We are asked to find all natural numbers $n$ for which we can paint the cells of a $2n \times 2n$ chessboard black and white such that:
- each pair of cells symmetric about the center of the board consists of two different colored cells;
- each row/column has exactly $n$ black and $n$ white cells.
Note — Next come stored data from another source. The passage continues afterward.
-- ==== Sys2Proof/Machine/StServe.lean ====
section
/-! DEFINITION. The state of the serving units: requests, page pools, models, samplers, rings and veneers (chapters 09 and
10), and of operator chains and triggers (chapter 08). -/
namespace Sys2Proof.Machine

/-- R377. -/
inductive ReqState where
  | free | admitted | prefill | waitKv | decode | parked | done | cancelled
  deriving DecidableEq, Repr, Inhabited

/-- R402, R401: a token record. -/
structure TokenRec where
  token : Nat
  position : Nat
  stamp : Stamp
  flags : Nat
  deriving DecidableEq, Repr, Inhabited

/-- What a token record waits for before it is written to its ring: nothing, the acknowledgement of a boundary's commit
(R665), or that of a journal write (R685). -/
inductive Gate where
  | open_
  | boundary (n : Nat)
  | journal (req count : Nat)
  deriving DecidableEq, Repr, Inhabited

/-- A record that has its place in a ring and is not written yet. -/
structure PendRec where
  req : Nat
  ring : Nat
  idx : Nat
  data : TokenRec
  final : Bool
  gate : Gate
  deriving DecidableEq, Repr, Inhabited

/-- R386, R387: an ending: its status and its stamp. -/
structure Ending where
  status : Nat
  stamp : Stamp
  deriving DecidableEq, Repr, Inhabited

/-- An entry of the request table (R375, R376). `list` holds the page-list entries and `blocks` the addresses of the
page-list blocks (R331); `out` the tokens emitted and not yet published, `parkedFrom` the state to return to, `verified` the draft length of the step that has ended and how many of its tokens were accepted,
until the boundary; `switchDue` that its SWITCHED record waits for a place. -/
structure Request where
  state : ReqState := .free
  ctx : Nat := 0
  priority : Nat := 0
  status : Nat := 0
  cancel : Option Stamp := none
  recompute : Bool := false
  noRecompute : Bool := false
  starved : Bool := false
  shipOut : Bool := false
  waitKv : Bool := false
  resume : Bool := false
  ringHold : Bool := false
  switched : Bool := false
  seed : Nat := 0
  tag : Nat := 0
  promptLen : Nat := 0
  maxNew : Nat := 0
  generated : Nat := 0
  kept : Nat := 0
  list : List Nat := []
  blocks : List Nat := []
  deadline : Option Stamp := none
  admitStamp : Stamp := ⟨0, 0⟩
  model : Nat := 0
  stopSet : Nat := 0
  sampler : Nat := 0
  ring : Option Nat := none
  veneer : Option (Nat × Nat) := none
  k : Nat := 0
  kInit : Nat := 0
  probeIn : Nat := 31
  zeroStreak : Nat := 0
  fullStreak : Nat := 0
  evictions : Nat := 0
  histAddr : Nat := 0
  shipModule : Nat := 0xFFFF
  shipId : Nat := 0
  expected : Nat := 0
  arrived : Nat := 0
  lastStamp : Stamp := ⟨0, 0⟩
  parkedFrom : ReqState := .decode
  joined : Bool := false
  ending : Option Ending := none
  out : List TokenRec := []
  draftLag : Nat := 0
  verified : Option (Nat × Nat) := none
  switchDue : Bool := false
  newPriority : Option Nat := none
  newDeadline : Option (Option Stamp) := none
  entry : Option AdmitPar := none
  deriving DecidableEq, Repr, Inhabited

/-- R321: an attention record. -/
structure AttRec where
  d : Nat := 0
  hq : Nat := 0
  hkv : Nat := 0
  hb : Nat := 1
  fmt : Nat := 0
  layers : Nat := 0
  mask : Nat := 0
  headMap : Nat := 0
  window : Nat := 0
  sinks : Nat := 0
  scale : Nat := 0
  chunk : Nat := 1
  mapAddr : Nat := 0
  scaleInit : Nat := 0
  rsvd : Bool := true
  deriving DecidableEq, Repr, Inhabited

/-- R371, R372: a step plan's header, and its run entries as (slot, phase, kinds, parameter block). -/
structure StepPlan where
  blocks : Nat := 0
  attBenches : Nat := 0
  bMax : Nat := 1
  runs : List (Nat × Nat × Nat × Nat) := []
  rsvd : Bool := true
  deriving DecidableEq, Repr, Inhabited

/-- A model in service: its record with the attention record and step plan that FUNC_START read. -/
structure Model where
  rec_ : ModelRec
  att : AttRec
  plan : StepPlan
  faulted : Bool := false
  faultRun : Nat := 0
  deriving DecidableEq, Repr, Inhabited

/-- A sampler parameter set with its copy of the bias list (token, FP32). -/
structure SamplerSet where
  par : SamplerPar
  bias : List (Nat × Nat)
  deriving DecidableEq, Repr, Inhabited

/-- R396. -/
structure StopSet where
  tokens : List Nat
  seqs : List (List Nat)
  deriving DecidableEq, Repr, Inhabited

/-- A token ring (R403–R408). `sinceIrq` counts the records since the last message, and `seen` is
the word last read of a REMOTE ring's consumer index. -/
structure Ring where
  par : RingPar
  prod : Nat := 0
  cons : Nat := 0
  sinceIrq : Nat := 0
  seen : Nat := 0
  deriving DecidableEq, Repr, Inhabited

/-- R380: the kinds of step. -/
inductive StepKind where
  | decode | prefill | training
  deriving DecidableEq, Repr, Inhabited

/-- R362: a work item: a request's rows over a range of its keys. -/
structure WorkItem where
  req : Nat
  rows : Nat
  keys : Nat
  bucket : Nat
  deriving DecidableEq, Repr, Inhabited

/-- R373: a run that a step launches: its pass (a draft pass by number, none for the main phases), slot and parameters. -/
structure Launch where
  pass : Option Nat
  slot : Nat
  params : List Nat
  deriving DecidableEq, Repr, Inhabited

/-- R351: a request's mask entry: its prefix length and its exclusion ranges in use, each as [first, after). -/
structure MaskEntry where
  prefix_ : Nat := 0
  ranges : List (Nat × Nat) := []
  deriving DecidableEq, Repr, Inhabited

/-- A step in progress: the requests in it, each with its draft length (decode) or chunk length (prefill); the runs still to
launch, the run in progress with its pass, the slots that ended runs retired by bench (R699), the code of a run that
ended FAULTED or of a structure that could not be read, with its address, by bench rank the attention work of R362 for the main model and for the draft, and the mask entries of its requests (R351). -/
structure Step where
  kind : StepKind
  model : Nat
  items : List (Nat × Nat)
  startNs : Nat
  todo : List Launch := []
  run : Option (Nat × Option Nat) := none
  done : List (Option Nat × Tab Nat) := []
  fault : Option Nat := none
  faultAddr : Nat := 0
  assigned : Tab (List WorkItem) := []
  draftWork : Tab (List WorkItem) := []
  masks : Tab MaskEntry := []
  deriving DecidableEq, Repr, Inhabited

/-- A block page (R332): its page number and which of its 256 blocks are taken. -/
structure BlockPage where
  page : Nat
  used : Nat
  deriving DecidableEq, Repr, Inhabited

/-- R410, R380: the policy values of REQ_SET_POLICY. -/
structure Policy where
  decodePerPrefill : Nat := 1
  kMax : Nat := 4
  grow : Nat := 8
  deriving DecidableEq, Repr, Inhabited

/-- The serving units of one context. `ranges` holds the pool's pages as (first page,
count) in pool order, `free` the free list by channel group (R333, R765), `lastGroup` the group of the
last page taken. `halted` is the halt of R335, and `training` holds the queued
training steps as (work, slot). `pend` holds the records that have a place in a ring and are not written yet, oldest first, and `boundaryDue`
that a step has ended and its boundary has not come; `waste` is what that boundary moves to wasted slots (R699). -/
structure ServeCtx where
  pool : PoolCfg := ⟨[], false, 131072, 0, 0, 0, 0⟩
  poolSize : Nat := 0
  ranges : List (Nat × Nat) := []
  free : Tab (List Nat) := []
  lastGroup : Option Nat := none
  allocated : Nat := 0
  inTransit : Nat := 0
  blockPages : List BlockPage := []
  evictions : Nat := 0
  lookMisses : Nat := 0
  saturations : Nat := 0
  nanRows : Nat := 0
  evict : Bool := false
  newEvict : Option Bool := none
  cuts : List Nat := [512, 2048, 8192, 32768, 131072, 524288, 1048576]
  models : Tab (Option Model) := []
  policy : Policy := {}
  newPolicy : Option Policy := none
  samplers : Tab (Option SamplerSet) := []
  newSamplers : Tab (Option SamplerSet) := []
  stops : Tab (Option StopSet) := []
  rings : Tab (Option Ring) := []
  halted : Bool := false
  step : Option Step := none
  decodeSince : Nat := 0
  lastKind : Nat := 0
  batch : Nat := 0
  steps : Nat := 0
  tokens : Nat := 0
  drafted : Nat := 0
  accepted : Nat := 0
  ringHolds : Nat := 0
  stepNs : Nat := 0
  boundaryNs : Nat := 0
  lastBoundary : Nat := 0
  changed : Bool := false
  training : List (Nat × Nat) := []
  pend : List PendRec := []
  boundaryDue : Bool := false
  endedAt : Stamp := ⟨0, 0⟩
  waste : Tab Nat := []
  deriving DecidableEq, Repr, Inhabited

/-- R412. -/
inductive VenState where
  | free | loading | live | retiring | training
  deriving DecidableEq, Repr, Inhabited

/-- A veneer slot (R412–R415, R431). `replaces` marks a load by VEN_REPLACE, `trains` one by VEN_TRAIN_BEGIN that is still being filled;
descriptor and state lot of a training slot are kept, and `factors` holds A and B. -/
structure Veneer where
  state : VenState := .free
  owner : Nat := 0
  name : Nat := 0
  version : Nat := 0
  model : Nat := 0
  rank : Nat := 0
  addr : Nat := 0
  len : Nat := 0
  replaces : Bool := false
  trains : Bool := false
  descAddr : Nat := 0
  stateLot : Nat := 0
  factors : List Byte := []
  deriving DecidableEq, Repr, Inhabited

/-- The serving units as a whole. -/
structure ServeSt where
  reqs : Tab Request := []
  ctxs : Tab ServeCtx := []
  veneers : Tab Veneer := []
  badWrites : Nat := 0
  deriving DecidableEq, Repr, Inhabited

/-- R285–R287: a tensor reference. -/
structure Tensor where
  addr : Nat
  fmt : Nat
  layout : Nat
  n : Nat
  h : Nat
  w : Nat
  c : Nat
  strides : List Nat
  rsvd : Bool
  deriving DecidableEq, Repr, Inhabited

/-- R285: an operator record. -/
structure OprRec where
  kind : Nat
  mode : Nat
  padMode : Nat
  flags : Nat
  padValue : Nat
  k : Nat × Nat
  stride : Nat × Nat
  dil : Nat × Nat
  padV : Nat × Nat
  padH : Nat × Nat
  groups : Nat
  src : Tensor
  dst : Tensor
  aux : Tensor
  biasAddr : Nat
  flagsAddr : Nat
  params : List Byte
  rsvd : Bool
  deriving DecidableEq, Repr, Inhabited

/-- A plan (R290, R291): the record, its path, its weights packed at planning time as element patterns in the order C_out, row,
column, C_in / groups, and per output channel the FP32 sum of the weights off the centre tap (R306), as a pattern; the
extents of its tiles along height and width (R306–R309); the blocks and jig slot; the JIGLIB epoch it was made under; and the
bytes it has in memory, which the Square finds it by. Plans are kept by their address. -/
structure Plan where
  ctx : Nat
  rec_ : OprRec
  blocks : List Nat
  slot : Nat
  path : Nat
  weights : List Nat
  offSums : List Nat
  hExt : List Nat
  wExt : List Nat
  epoch : Nat
  empty : Bool
  code : List Byte
  deriving DecidableEq, Repr, Inhabited

/-- What a stage of a chain ended with (R293, R294). -/
structure StageEnd where
  outcome : Nat
  flagged : Nat
  dropped : Nat
  emptyWindows : Nat
  deriving DecidableEq, Repr, Inhabited

/-- A chain in progress: its plans, the stages that have ended, the run of the stage in progress, and, for a triggered
one, its trigger, the session and buffer of the picture that it holds, and the picture's stamp; `boxes` is the box count that the run in progress
read as it started (R317). -/
structure Chain where
  id : Nat
  ctx : Nat
  plans : List Plan
  ends : List StageEnd
  run : Nat
  trigger : Option Nat
  session : Nat
  buffer : Nat
  picture : Stamp
  boxes : Nat
  deriving DecidableEq, Repr, Inhabited

/-- An armed trigger (R296–R299). `ending` is set by OPR_UNTRIGGER while its chain still runs. -/
structure Trigger where
  id : Nat
  ctx : Nat
  session : Nat
  plans : List Plan
  ring : Nat
  records : Nat
  vector : Option Nat
  seq : Nat := 0
  skipped : Nat := 0
  newSkips : Nat := 0
  completed : Nat := 0
  ending : Bool := false
  deriving DecidableEq, Repr, Inhabited

/-- A planning in progress (R290): where the plan goes, the plan or the refusal, and the answer it will give; `viol` says that the refusal is
for a reserved field (R96). -/
structure Planning where
  id : Nat
  ctx : Nat
  addr : Nat
  plan : Option Plan
  refusal : Option (Status × Nat)
  answer : List Fld
  viol : Bool
  deriving DecidableEq, Repr, Inhabited

/-- The operators as a whole. -/
structure OprSt where
  plans : Tab (Option Plan) := []
  planning : List Planning := []
  chains : List Chain := []
  triggers : List Trigger := []
  deriving DecidableEq, Repr, Inhabited

end Sys2Proof.Machine
end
Claim: the answer is all even $n$, because as I have observed
- for even $n$ we can paint the upper half of the board in a standard way and then reflect it about the center of the board and that (hopefully) will get us the right coloring. I need help proving the construction works for even $n$.
- for odd $n$ this construction fails, however it gives us a hint, because if we say we have $k_1$ black cells in the upper half of the first column and $k_{2n}$ black cells in the upper half of the last column then by symmetry $k_1 + (n - k_{2n}) = n$, so $k_1 = k_{2n}$, but this is impossible as by symmetry $k_1 = n - k_{2n}$. Is it sufficient?
To prove it is impossible for odd $n$, let $q_1,q_2,q_3$ and $q_4$ be the number of black squares in each quadrant of the board, with the indices chosen so $q_{i+1}$ and $q_i$ refer to adjacent quadrants, for each $i\in \{1,2,3\}$. The conditions on row sums and column sums imply $$ q_1+q_2=q_2+q_3=q_3+q_4=q_4+q_1=n^2 $$ Furthermore, the symmetry condition implies $$ q_1+q_3=q_2+q_4=n^2 $$ These equations combine to prove that each $q_i=n^2/2$, which is a contradiction.